1. The light source device for omnibearing detection is characterized by comprising a shell component (1), wherein a light path cavity (2) is arranged in the shell component (1), and a light source component (3) is arranged at a first end of the light path cavity (2);

the second end of the light path cavity (2) is provided with a detection station (16) for placing a workpiece, a plurality of reflecting prisms (4) are arranged around the detection station (16), and the reflecting prisms (4) are used for reflecting light rays emitted by the light source assembly (3) to the detection station (16).

2. The omnibearing detection light source device according to claim 1, wherein a window part (5) is arranged on one side wall of the shell component (1), and the window part (5) is communicated with the light path cavity (2);

a camera assembly (6) is arranged at a position right opposite to the window part (5), and the camera assembly (6) is used for taking an image of the detection station (16).

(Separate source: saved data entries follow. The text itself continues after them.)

-- ==== Sys2Proof/Syntax.lean ====
section
/-! DEFINITION. The instructions of the NXV-8192 and the steps of the part: one constructor of `Instr` for every
row of spec/opcode_table.json. The first 187 are the slot instructions of the opcode map (R124); the others are
the part's own steps and what the outside does to it (spec/95). -/

namespace Sys2Proof

/-- The integer conditions of R123, in the order of their codes. -/
inductive ICond where
  | eq | ne | lt | ge | ltu | geu | gt | le | gtu | leu
  deriving DecidableEq, Repr

/-- The floating-point conditions of R123, in the order of their codes. -/
inductive FCond where
  | eq | ne | lt | le | gt | ge | un
  deriving DecidableEq, Repr

/-- The views of R164, in the order of their codes. -/
inductive View where
  | q | h | w | d | b
  deriving DecidableEq, Repr

/-- The rounding-mode codes of R94 that an instruction may carry. -/
inductive Rm where
  | rne | rtz | rdn | rup | rna | dyn
  deriving DecidableEq, Repr

/-- The scalar sizes of R196. -/
inductive Size where
  | q | h | w | d
  deriving DecidableEq, Repr

/-- The second source of `CMP`: a register, or the sign-extended immediate (R146). -/
inductive RegImm where
  | reg (b : XReg)
  | imm (i : Imm48)
  deriving DecidableEq, Repr

/-- The B operand of a vector instruction: a vector, or a broadcast scalar when XB = 1 (R166). -/
inductive VOp where
  | vec (b : VReg)
  | bcast (b : XReg)
  deriving DecidableEq, Repr

/-- The fields of a J-form target (R119). -/
structure Target where
  lineOff : BitVec 40
  slot : BitVec 3
  deriving DecidableEq, Repr

/-- The format fields of `FCVT` and `VFCVT` (R173). -/
structure CvtSpec where
  part : BitVec 3
  long : Bool
  uns : Bool
  dst : BitVec 5
  src : BitVec 5
  deriving DecidableEq, Repr

/-- The control registers of R399. -/
inductive CReg where
  | coreid | stage | world | asid | sstep | scyc | time | pts | roundm | fflags | allow | depthlim | lease
  | status | tvec | cause | fcause | faddr | epc | kvb | kvmap | kvcfg | mjw | lbtol
  deriving DecidableEq, Repr

/-- The fields of a tile register, in the order of their FIELD codes (R201). -/
inductive TileField where
  | addr | fmt | rows | cols | stride | scale
  deriving DecidableEq, Repr

/-- The value of `MTT`: a register, or the sign-extended immediate when I = 1 (R201). -/
abbrev TileSrc := RegImm

/-- The destination of a matrix job: a C tile, or a purse region with its element format and stride (R215, R216). -/
inductive MmaDst where
  | tile (c : TReg)
  | purse (c : XReg) (fp64 : Bool) (stride : BitVec 16)
  deriving DecidableEq, Repr

/-- The FILL values of `MMAT` (R221). -/
inductive Fill where
  | zero | ninf | pinf
  deriving DecidableEq, Repr

/-- The tile operations of R43, in the order of their codes from 0x01. -/
inductive Top where
  | add | sub | mul | mma | scale | convert | transpose | maxrow | sumrow
  deriving DecidableEq, Repr

/-- LOC of `SUSP`: an offset, or the register that holds it (R240). -/
inductive Loc where
  | off (o : BitVec 19)
  | reg (x : XReg)
  deriving DecidableEq, Repr

/-- A context of the part: its physical core and its number on that core (R61). -/
structure CtxId where
  core : BitVec 13
  ctx : BitVec 2
  deriving DecidableEq, Repr

/-- What a host write stores in a 64-byte host line: data, and one mask bit per byte. -/
structure HostWrite where
  data : BitVec 512
  mask : BitVec 64
  deriving DecidableEq, Repr

/-- The kinds of holder that an ageing sweep visits (R272, R282). -/
inductive Holder where
  | contexts | homes | copies | windows | purses | hostLines | completions
  deriving DecidableEq, Repr

/-- A level of the clearing tree that may report (R385): a core, a cluster or a die of the placement. -/
inductive ClearUnit where
  | core (logical : BitVec 13)
  | cluster (logical : BitVec 10)
  | die (d : BitVec 3)
  deriving DecidableEq, Repr

/-- The sensor readings of R404 to R407: power in W averaged over the last millisecond, inlet temperature in degrees, flow in
0.1 L/min, and the hottest junction of each die in degrees: the compute dies 0 to 7, then the bridge dies (log 59). -/
structure Sensors where
  power : BitVec 16
  inlet : BitVec 16
  flow : BitVec 16
  junction : Vector (BitVec 16) 10
  deriving DecidableEq, Repr

/-- What became of a flit or message at the peer (R338, R339). -/
inductive PeerVerdict where
  | performed | refused | lost
  deriving DecidableEq, Repr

3. The light source device for omnibearing detection according to claim 2, wherein a beam splitter component (7) is disposed in the light path cavity (2) at a position corresponding to the window portion (5), and the light emitted from the light source component (3) irradiates one end face of the beam splitter component (7) to form a first light path (8) facing the reflecting prism (4) and a second light path (9) facing the camera component (6).

4. A light source device for omnibearing detection according to claim 3, wherein a first mounting block (10) is provided at a preset position in the light path cavity (2), and one end of the spectroscope component (7) is abutted against the first mounting block (10).

5. The light source device for omnibearing detection according to claim 1, wherein the number of the reflecting prisms (4) is four, and the angle between two adjacent reflecting prisms (4) relative to the detection station (16) is 90 °.

6. The light source device for omnibearing detection according to claim 1, wherein the light source assembly (3) comprises a PCB board (11), a plurality of lamp beads (12) are arranged on one end face of the PCB board (11), and the lamp beads (12) are arranged towards the detection station (16).

7. The light source device for omnibearing detection according to claim 1, wherein a diffusion plate (13) is arranged at a preset position in the light path cavity (2), and the diffusion plate (13) is used for diffusing light rays emitted by the light source assembly (3).

8. The omnibearing detection light source device according to claim 1, wherein a mounting plate (14) is arranged at one end of the shell component (1) far away from the light source component (3), and the reflecting prism (4) is mounted on the mounting plate (14).

9. The omnibearing detection light source device according to claim 8, wherein a containing hole (15) is formed in the middle of the mounting plate (14), and the containing hole (15) is used for placing a workpiece in the detection station (16).